In today’s world of wanting to automate everything, specifically, automating your CI/CD process for your Power BI datasets and dataset refreshes, you need to understand your options when it comes to the credentials you can use for your data sources.
If we are using enterprise-wide datasets, we don’t want Power BI datasets owned by individuals; we want them to be owned by a Service Principle so they aren’t relying on specific individuals when things go sideways (and because we all want to go on vacation at some point). However, it’s not always clear on what credentials will actually be used for our data sources in our datasets when using a Service Principle. In a previous post, I talked about how to set up a service principle to take over a dataset when using data gateways, but one of the pre-requisites I listed was that your data sources needed to be configured with appropriate credentials. That’s where this post comes in.
You essentially have three options for data source credentials, depending on your data source type.
- Basic Authentication
- Active Directory/Azure Active Directory Authentication
- Service Principle
This post will help you understand these options and the pros/cons of each.
If you are using an on-prem data source like SQL Server or Oracle, basic authentication means you have a username and password that only exists within this data source and it’s up to the database engine to authenticate the user.
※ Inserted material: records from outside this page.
/-- RELOAD_COMPLETE (R395): the copied source is checked and the block redirected to it; whether a check fails is open
(LOG 4). -/
def execReloadComplete (block : Nat) (s : State) : Out :=
  .next (match s.reloading.find? fun r => r.1 == block with
    | none => s
    | some r =>
      let (c, s1) := s.choose
      if c = 1 then s1.retireBlock block
      else
        let st := stackOf (block * 65536)
        let x := s1.stack st
        let lo := block * 65536
        let lo0 := block * 2048
        let src := (s1.hostMem.filter fun p => decide (r.2 ≤ p.1) && decide (p.1 < r.2 + 65536))
        { s1 with
          mem := src.foldl (fun m p => m.set (lo + (p.1 - r.2)) p.2) (s1.mem.clearRange lo (lo + 65536))
          poison := s1.poison.clearRange (block * 2048) (block * 2048 + 2048)
          fieldOff := s1.fieldOff.clearRange (block * 1024) (block * 1024 + 1024)
          l2 := s1.l2.clearRange (block * 128) (block * 128 + 128)
          l2dirty := s1.l2dirty.clearRange (block * 128) (block * 128 + 128)
          l2gran := s1.l2gran.clearRange lo0 (lo0 + 2048)
          evicting := s1.evicting.filter fun x => x.1 / 128 != block
          replicas := s1.replicas.filter fun x => x.sector / 1024 != block
          consumed := s1.consumed.filter fun x => x.block != block
          clusters := s1.clusters.mapAll fun _ c => { c with l1 := c.l1.filter fun x => x.sector / 1024 != block }
          reloading := s1.reloading.filter fun y => y.1 != block
          hbm := s1.hbm.set st { x with remap := x.remap.set block x.nextSpare } })

/-! ### Scan rotation (R397) -/

/-- SCAN_DRAIN: a die drains one cluster at a time. -/
def execScanDrain (cl : Nat) (s : State) : Out :=
  .next (
    if 192 ≤ cl ∨ s.mgmt.image.limits.extractLsb' 32 32 = 0 ∨ !(s.cluster cl).inService
        ∨ s.clusters.any (fun p => p.1 / 48 == cl / 48 && p.2.draining) then s
    else
      let s1 := s.onCluster cl fun c => { c with draining := true }
      (s1.gangsOn cl).foldl (fun st g => st.requestUnit none g) s1)

/-- SCAN_PASS: a drained cluster passes or fails its patterns. A failing one leaves service, and the partitions that ran a
gang there since its last pass are told. -/
def execScanPass (cl : Nat) (pass : Bool) (s : State) : Out :=
  .next (
    if !(s.cluster cl).draining || !(s.reservedOn false cl).isEmpty then s
    else
      let s1 := (s.sendEach cl ((s.cluster cl).dirtyBlocks fun _ => true)).2
      let c := s1.cluster cl
      if !c.sq.isEmpty || c.store.any (fun b => b.dirty != 0) then s1
      else
        let s2 := { s1 with tlb := s1.tlb.filter fun x => !x.at_.inCluster cl }
        let c1 := { c.cleared c.lent with draining := false, recalled := c.recalled }
        if pass then s2.setCluster cl { c1 with scan := c.scan + 1, scanParts := [] }
        else (s2.setCluster cl { c1 with inService := false }).postFaultqs c.scanParts (mgmtItem 2 cl c.scan))

/-! ### The base dies (R380, R381) -/

/-- SUBARRAY_REFRESH (R381): it changes when accesses are served, and nothing else. -/
def execSubarrayRefresh (stack channel bank subarray : Nat) (s : State) : Out :=
  .next (
    let x := s.stack stack
    let y := { x with refreshing := x.refreshing.set (channel, bank) subarray }
    { s with hbm := s.hbm.set stack y })

/-- The row-activation threshold (22 R404). -/
def State.rowLimit (s : State) : Nat := max 1 (s.mgmt.image.limits.extractLsb' 0 16).toNat

/-- A request of a partition activates a row (R380): the base die counts it. -/
def State.activate (s : State) (part stack row : Nat) : State :=
  let x := s.stack stack
  { s with hbm := s.hbm.set stack { x with acts := x.acts.set (part, row) (x.acts.get (part, row) 0 + 1) } }

/-- ROW_THROTTLE (R380): a partition's count of a row has passed the threshold; it changes when requests are served. -/
def execRowThrottle (part stack row : Nat) (s : State) : Out :=
  .next (
    let x := s.stack stack
    if x.acts.get (part, row) 0 ≤ s.rowLimit || x.throttled.contains (part, row) then s
    else { s with hbm := s.hbm.set stack { x with throttled := x.throttled ++ [(part, row)] } })

/-- A new refresh interval of a stack: 32 ms of its die's clock. -/
def State.refresh (s : State) (st : Nat) (x : Stack) : Stack :=
  let n := s.ns (st / 2) / 32000000
  if n = x.interval then x else { x with acts := [], throttled := [], refreshing := [], interval := n }

/-- REFRESH_INTERVAL (R380): every 32 ms the counts start again. -/
def execRefreshInterval (s : State) : Out := .next { s with hbm := s.hbm.mapAll s.refresh }

/-! ### Errors (R392) -/

/-- Bits of a sector in DRAM and of its check field turn over, but for a sector that a home's cache holds. -/
def State.upset (s : State) (k : Nat) (data : BitVec 512) (field : Word32) : State :=
  let bs := toBytes 64 ((BitVec.ofNat 512 (ofBytes (s.mem.bytes (64 * k) 64))) ^^^ data).toNat
  { s with mem := s.mem.setBytes (64 * k) bs, fieldOff := s.fieldOff.set k (s.checkField k ^^^ field ^^^ crc32c bs) }

/-- An uncorrectable error arises: in DRAM it is found by the check field when its sector is read there (22 R409), in a cache its
granules are marked. -/
def State.flaw (s : State) (x : Flaw) : State :=
  match x with
  | .dram k data field => if deviceTop ≤ 64 * k ∨ s.l2gran.get (2 * k) = 1 ∨ s.l2gran.get (2 * k + 1) = 1 then s else s.upset k data field
  | .home g => if s.l2gran.get g = 1 then { s with poison := s.poison.set g 1 } else s
  | .l1 cl k => s.onCluster cl fun c => { c with l1 := c.l1.map fun y => if y.sector = k then { y with marks := 5 } else y }

/-- A correctable error is corrected and counted. -/
def State.correct (s : State) : State := { s with mgmt := { s.mgmt with corrected := s.mgmt.corrected + 1 } }

end Sys2Proof.Machine
end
In SQL Server it’s called SQL Authentication and in Oracle it’s called Local Authentication.
- Super easy to set up
- All your security is contained within the database itself
- Almost all applications can use basic authentication
- Passwords tend to get passed around like a penny in a fountain
- On the opposite end of the spectrum from above, the password is sometimes tribal knowledge and not recorded anywhere, so folks are afraid to change the password for fear of breaking something
- Maintenance can be a nightmare, it’s yet another stop on the “disable access” checklist when someone leaves a company
Active Directory/Azure Active Directory
Active directory (on-prem based) or Azure active directory (cloud based) is sometimes referred to as Windows Authentication, because this type of credential is needed to log into a machine, whether it be a laptop, desktop, server, or environment like a network, and it exists outside of the database.
- Usually a bit more secure, since accounts are usually associated with an actual person, so passwords aren’t passed around
- Usually requires interactivity (see next Pro)
- A “Service Account” can be created that is not associated with an actual person
- Can be added to Active directory/Azure active directory security groups
- Usually requires interactivity
- Not supported by all applications, but it is supported in Power BI
This is by far the most secure authentication method. Service Principles are created as “app registrations” in Azure Active Directory, and by nature they are not interactive.
- Most secure out of all methods listed
- Require “tokens” to access applications
- Allow you to go on vacation
- Can be difficult to setup/configure
- In most applications, Power BI included, the tokens have a very small window when they are valid (like, just an hour), which is excellent from a security perspective, but bad from an automation perspective
Which would I use? Well, it depends. What are my client’s security requirements? Is Basic Authentication even an option? Some organizations have this disabled for their on-prem systems. If I go with Active Directory/Azure Active Directory, I would most likely use a “service account”, (where the password is stored in Key Vault) then I would use a PowerShell script to assign the credentials to the data source. Lastly there’s the Service Principle. My use of this would depend on how/when I am refreshing the dataset. If it’s at the end of an ETL/ELT process that can call PowerShell scripts and I know the dataset refresh time is less than an hour, then I would definitely use this authentication method with an additional call to get a fresh token just prior to issuing a dataset refresh. It can be difficult to choose which authentication method is best for you, but hopefully this post has helped at least a little bit.